Provided information Start Marker

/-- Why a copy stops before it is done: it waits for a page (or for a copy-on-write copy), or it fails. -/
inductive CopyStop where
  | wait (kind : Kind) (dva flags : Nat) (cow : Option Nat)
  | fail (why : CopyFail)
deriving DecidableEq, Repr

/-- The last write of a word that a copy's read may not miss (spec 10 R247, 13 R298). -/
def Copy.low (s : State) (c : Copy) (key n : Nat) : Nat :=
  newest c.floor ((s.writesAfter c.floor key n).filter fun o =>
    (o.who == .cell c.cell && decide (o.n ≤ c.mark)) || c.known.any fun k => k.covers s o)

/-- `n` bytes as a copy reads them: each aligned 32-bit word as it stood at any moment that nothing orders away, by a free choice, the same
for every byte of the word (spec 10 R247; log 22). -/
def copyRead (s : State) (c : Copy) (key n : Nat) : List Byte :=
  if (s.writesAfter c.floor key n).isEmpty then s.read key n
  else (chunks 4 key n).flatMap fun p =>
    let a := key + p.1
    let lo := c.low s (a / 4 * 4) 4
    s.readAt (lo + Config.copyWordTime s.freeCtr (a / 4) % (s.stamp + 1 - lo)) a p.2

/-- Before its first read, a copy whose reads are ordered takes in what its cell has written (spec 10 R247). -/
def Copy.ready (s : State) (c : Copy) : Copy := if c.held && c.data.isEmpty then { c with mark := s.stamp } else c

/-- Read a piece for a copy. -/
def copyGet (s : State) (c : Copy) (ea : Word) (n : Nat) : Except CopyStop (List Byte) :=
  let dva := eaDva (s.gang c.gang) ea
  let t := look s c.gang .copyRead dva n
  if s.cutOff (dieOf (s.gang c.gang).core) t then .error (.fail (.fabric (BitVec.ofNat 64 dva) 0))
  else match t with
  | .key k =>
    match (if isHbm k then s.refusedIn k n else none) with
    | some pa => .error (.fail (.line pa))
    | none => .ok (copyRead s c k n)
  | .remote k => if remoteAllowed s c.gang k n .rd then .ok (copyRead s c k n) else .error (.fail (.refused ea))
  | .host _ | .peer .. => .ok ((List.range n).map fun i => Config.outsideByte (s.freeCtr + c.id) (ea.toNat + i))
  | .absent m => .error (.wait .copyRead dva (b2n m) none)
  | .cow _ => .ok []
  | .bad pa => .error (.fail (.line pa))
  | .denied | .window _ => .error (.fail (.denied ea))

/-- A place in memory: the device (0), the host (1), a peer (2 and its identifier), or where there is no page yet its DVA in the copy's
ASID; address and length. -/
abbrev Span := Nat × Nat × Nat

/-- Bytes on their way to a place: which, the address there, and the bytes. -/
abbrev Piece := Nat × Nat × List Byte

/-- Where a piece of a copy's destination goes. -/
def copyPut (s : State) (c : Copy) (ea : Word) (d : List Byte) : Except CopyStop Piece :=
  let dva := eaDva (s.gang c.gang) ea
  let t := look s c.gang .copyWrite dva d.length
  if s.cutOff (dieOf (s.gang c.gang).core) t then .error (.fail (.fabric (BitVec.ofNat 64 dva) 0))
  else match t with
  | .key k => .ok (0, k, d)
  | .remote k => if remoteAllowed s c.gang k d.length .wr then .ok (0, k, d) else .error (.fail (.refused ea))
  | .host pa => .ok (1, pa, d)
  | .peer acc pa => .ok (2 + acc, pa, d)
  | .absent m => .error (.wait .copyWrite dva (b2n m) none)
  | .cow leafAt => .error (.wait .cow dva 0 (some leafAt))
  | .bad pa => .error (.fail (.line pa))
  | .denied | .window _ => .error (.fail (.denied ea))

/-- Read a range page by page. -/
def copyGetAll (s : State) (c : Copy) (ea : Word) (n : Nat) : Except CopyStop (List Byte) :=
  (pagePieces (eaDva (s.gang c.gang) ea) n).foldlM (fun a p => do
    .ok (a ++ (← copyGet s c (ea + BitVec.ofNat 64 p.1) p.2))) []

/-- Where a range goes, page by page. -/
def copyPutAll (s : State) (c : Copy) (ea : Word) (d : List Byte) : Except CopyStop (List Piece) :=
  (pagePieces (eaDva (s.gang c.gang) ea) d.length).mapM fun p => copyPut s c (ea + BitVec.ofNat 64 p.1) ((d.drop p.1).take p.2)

Provided information End Marker

* **Aim of the exercise**:
In the data above, find each line that has the word "absent" and copy it out.

* **Response area**:
  | .absent m => .error (.wait .copyRead dva (b2n m) none)
  | .absent m => .error (.wait .copyWrite dva (b2n m) none)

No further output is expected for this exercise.